What Home Is
Christmas 2024
by Julian
One night past midnight shortly before my seventeenth birthday, at my mother’s command, I hurriedly threw whatever I could of my meager belongings into a large plastic garbage bag, slung it over my shoulder, and headed out the front door. This was the last time I would call that house “home.” I walked through the still, quiet darkness of suburban neighborhoods until I reached the house of a friend, where I deposited the bag beneath an awning for safe keeping. Then I collapsed into a brief, fitful sleep on a nearby lawn.
Thus was I abruptly initiated into the world of adult independence, for which I was woefully unprepared. While many of my peers readied themselves for college, I felt paralyzed by the impacts of the troubled family life I had left behind, and overwhelmed with the bewildering challenge of having to suddenly make a life for myself in the world. Most of all, I felt profoundly alone.
I am grateful that what we hope to offer to our young guests at Dandelion House are some of the things that I lacked. In their own words:
House dinner.
“Dandelion House is my home. I can come here and know that I am safe. You showed me what love is, and what home is.”
“What I like about Dandelion House is the community. In my household we didn’t eat dinner together or talk about life, so doing that here has opened up my horizons for how I want to lead my family when I choose to have one.”
“Everyone here is ridiculously nice. You don’t know what you’re going to get out in the world, but then you come home to Dandelion House and there is something consistent here, a consistent amount of care, a consistent amount of openness. This is healing childhood scars for me.”
Dandelion House is my home. I can come here and know that I am safe. You showed me what love is, and what home is.
Apple press party
At Dandelion House, we strive to be more than shelter and food but a real home and a safe, caring environment where people can find rest and healing and receive the unique, personal help that they need. Rebuilding begins with secure, stable relationships.
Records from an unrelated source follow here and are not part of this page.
-- ==== Sys2Proof/Machine/Parser.lean ====
section
/-! DEFINITION. The reply parser: the wire opcodes as the parser's scan runs them, PRS_INIT and PRS_NEXT
(44_parser.md, 30_encoding.md R80–R90).

A wire opcode is an instruction that PRS_NEXT fetches at RCUR while PSTATE = SCANNING and RCUR < FLEN, inside the one
atomic step of the command (log entry 2). Its meaning is one turn of the scan loop of R162. -/

namespace Sys2Proof.Machine

/-! ## Parts of the scan -/

/-- The byte at the cursor. -/
def State.cursorByte (s : State) : Byte := s.readByte s.rcur.toNat

/-- The cursor moved past n bytes. -/
def State.consume (s : State) (n : Nat) : State := { s with rcur := s.rcur + BitVec.ofNat 7 n }

/-- `end(S)` of R162: the sequence is over and DOUT is 0 (R169). -/
def State.endSequence (s : State) (p : ParserState) : State := { s with pstate := p, dout := 0#64 }

/-- RCUR ≥ FLEN: no byte of the frame is left (R164). -/
def State.atEnd (s : State) : Bool := s.flen ≤ s.rcur

/-- A frame longer than the buffer does not exist (20_memory.md R51; log entry 9). -/
def withinFrame (s : State) (k : Result State) : Result State :=
  if Config.fbCap < s.flen.toNat then .fault .frameLengthAbove64 else k

/-- A framing error (R167): the opcode byte is consumed and the sequence ends with ERROR. -/
def framingError (s : State) : Result State := .next ((s.consume 1).endSequence .error)

/-- The run opened by a reply header whose count is known (R165, R166): the start-register byte is read, or is missing
(R164), or is 0x80 or above and stops the parser under PARSE_HIGH_REG = STOP. -/
def openRun (rc : BitVec 2) (count : Byte) (s : State) : State :=
  if s.atEnd then s.endSequence .exhausted
  else
    let reg := s.cursorByte
    let t := s.consume 1
    if s.cfg.parseHighReg = .stop ∧ 0x80 ≤ reg.toNat then t.endSequence .error
    else { t with pres := rc, pnext := reg.setWidth 16, prem := count, pstate := .inRun }

/-- The explicit count byte of the long form, then the run (R165): a count of 0 is an empty command, after which the
scan goes on. -/
def openLongRun (rc : BitVec 2) (s : State) : State :=
  if s.atEnd then s.endSequence .exhausted
  else
    let count := s.cursorByte
    if count = 0#8 then s.consume 1 else openRun rc count (s.consume 1)

/-! ## The wire opcodes -/

/-- MUX_WRITE, 0x00–0x0F: to the parser a framing error (30_encoding.md R82, 44_parser.md R167). -/
def execMuxWrite (_rc _c : BitVec 2) (s : State) : Result State := framingError s

/-- MUX_READ, 0x10–0x1F: to the parser a framing error (30_encoding.md R83, 44_parser.md R167). -/
def execMuxRead (_rc _c : BitVec 2) (s : State) : Result State := framingError s

/-- MUX_REPLY, 0x20–0x2F: opens a run of `c` registers, or of an explicit count when `c` is 0 (30_encoding.md R84, R85,
44_parser.md R165). -/
def execMuxReply (rc c : BitVec 2) (s : State) : Result State :=
  withinFrame s <|
    .next (if c = 0#2 then openLongRun rc (s.consume 1) else openRun rc (c.setWidth 8) (s.consume 1))

/-- MUX_ERROR, 0x30–0x3F: a framing error (30_encoding.md R87, 44_parser.md R167). -/
def execMuxError (_low : BitVec 4) (s : State) : Result State := framingError s

/-- TUNNEL, 0x40–0x4F: a framing error (30_encoding.md R88, 90_conflicts.md C2). -/
def execTunnel (_low : BitVec 4) (s : State) : Result State := framingError s

/-- NOP, 0x50–0x5F: consumed and skipped, its low nibble without meaning (30_encoding.md R89, 44_parser.md R163). -/
def execNop (_low : BitVec 4) (s : State) : Result State := .next (s.consume 1)

/-- Bytes 0x60–0x6F: a framing error (30_encoding.md R90, 44_parser.md R167). -/
def execUnassigned6 (_low : BitVec 4) (s : State) : Result State := framingError s

/-- Bytes 0x70–0x7F: a framing error (30_encoding.md R90, 44_parser.md R167). -/
def execUnassigned7 (_low : BitVec 4) (s : State) : Result State := framingError s

/-- Bytes 0x80–0x8F: a framing error (30_encoding.md R90, 44_parser.md R167). -/
def execUnassigned8 (_low : BitVec 4) (s : State) : Result State := framingError s

/-- Bytes 0x90–0x9F: a framing error (30_encoding.md R90, 44_parser.md R167). -/
def execUnassigned9 (_low : BitVec 4) (s : State) : Result State := framingError s

/-- Bytes 0xA0–0xAF: a framing error (30_encoding.md R90, 44_parser.md R167). -/
def execUnassignedA (_low : BitVec 4) (s : State) : Result State := framingError s

/-- Bytes 0xB0–0xBF: a framing error (30_encoding.md R90, 44_parser.md R167). -/
def execUnassignedB (_low : BitVec 4) (s : State) : Result State := framingError s

/-- Bytes 0xC0–0xCF: a framing error (30_encoding.md R90, 44_parser.md R167). -/
def execUnassignedC (_low : BitVec 4) (s : State) : Result State := framingError s

/-- Bytes 0xD0–0xDF: a framing error (30_encoding.md R90, 44_parser.md R167). -/
def execUnassignedD (_low : BitVec 4) (s : State) : Result State := framingError s

/-- Bytes 0xE0–0xEF: a framing error (30_encoding.md R90, 44_parser.md R167). -/
def execUnassignedE (_low : BitVec 4) (s : State) : Result State := framingError s

/-- Bytes 0xF0–0xFF: a framing error (30_encoding.md R90, 44_parser.md R167). -/
def execUnassignedF (_low : BitVec 4) (s : State) : Result State := framingError s

/-- The wire opcode whose byte stands at the cursor, run: one meaning per family (R81). -/
def runWire (b : Byte) (s : State) : Result State :=
  match wireFamily b with
  | .write => execMuxWrite (wireRC b) (wireC b) s
  | .read => execMuxRead (wireRC b) (wireC b) s
  | .reply => execMuxReply (wireRC b) (wireC b) s
  | .error => execMuxError (wireLow b) s
  | .tunnel => execTunnel (wireLow b) s
  | .filler => execNop (wireLow b) s
  | .unassigned6 => execUnassigned6 (wireLow b) s
  | .unassigned7 => execUnassigned7 (wireLow b) s
  | .unassigned8 => execUnassigned8 (wireLow b) s
  | .unassigned9 => execUnassigned9 (wireLow b) s
  | .unassignedA => execUnassignedA (wireLow b) s
  | .unassignedB => execUnassignedB (wireLow b) s
  | .unassignedC => execUnassignedC (wireLow b) s
  | .unassignedD => execUnassignedD (wireLow b) s
  | .unassignedE => execUnassignedE (wireLow b) s
  | .unassignedF => execUnassignedF (wireLow b) s

/-! ## The commands -/

/-- The element of an open run (the InRun part of R162): its payload is read, or is missing and not consumed (R164). -/
def yieldElement (s : State) : Result State :=
  let w := wireSize s.pres
  if s.prem = 0#8 then .fault .emptyRun
  else if s.flen.toNat < s.rcur.toNat + w then .next (s.endSequence .exhausted)
  else if s.pnext = 0xFFFF#16 then .fault .registerIdAtTop
  else
    let t := s.consume w
    .next { t with
      dout := element s.pnext s.pres (s.fb.readLE s.rcur.toNat w)
      pnext := s.pnext + 1#16
      prem := s.prem - 1#8
      pstate := if s.prem = 1#8 then .scanning else .inRun }

/-- The scan loop of R162, at most n wire opcodes: it ends at the end of the frame, at the end of the sequence, or with
the element of the run that was opened. -/
def scan : Nat → State → Result State
  | 0, s => .next (s.endSequence .exhausted)
  | n + 1, s =>
    if s.atEnd then .next (s.endSequence .exhausted)
    else
      match runWire s.cursorByte s with
      | .next t =>
        match t.pstate with
        | .scanning => scan n t
        | .inRun => yieldElement t
        | .idle => .next t
        | .exhausted => .next t
        | .error => .next t
      | .fault r => .fault r
      | .refused r => .refused r

/-- PRS_INIT (R161): a fresh parser, in every parser state. -/
def execPrsInit (s : State) : Result State :=
  unlessFaulted s <| .next { s with rcur := 0#7, pstate := .scanning, prem := 0#8, pres := 0#2, pnext := 0#16 }

/-- PRS_NEXT (R162). Each turn of the scan consumes a byte below FLEN, so FLEN − RCUR turns are enough (R170). -/
def execPrsNext (s : State) : Result State :=
  unlessFaulted s <|
    match s.pstate with
    | .idle => raise .illegalCommand s
    | .exhausted => .next { s with dout := 0#64 }
    | .error => .next { s with dout := 0#64 }
    | .scanning => withinFrame s <| scan (s.flen.toNat - s.rcur.toNat) s
    | .inRun => withinFrame s <| yieldElement s

end Sys2Proof.Machine
end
Our guests live with us and share weekly meals as well as household chores. We support them in meeting their goals, whether that’s getting a driver’s license, earning a GED, paying off debts, opening a checking account and saving money, or getting into residential detox. Slowly, we become community. It doesn’t happen overnight, but over the weeks and months that our guests live with us, we learn to trust and rely on one another.
The Christmas story recounts a migrant family looking for shelter in Bethlehem. The innkeeper, out of rooms but not out of compassion, makes a place for them in the stable, where the baby Jesus is born. And this story continues to unfold in our day and in our own lives. As Catholic Worker founder Dorothy Day reflects, we are not “born two thousand years too late to give room to Christ. Nor will those who live at the end of the world have been born too late. Christ is always with us, always asking for room in our hearts.” We are immensely grateful to you—our friends, volunteers, and supporters—for enabling us to more abundantly open our hearts and our home to Christ who comes to us in the form of those who need our help.
May you be richly blessed this Christmas season, and may the peace of Christ reign in our hearts and heal our broken world.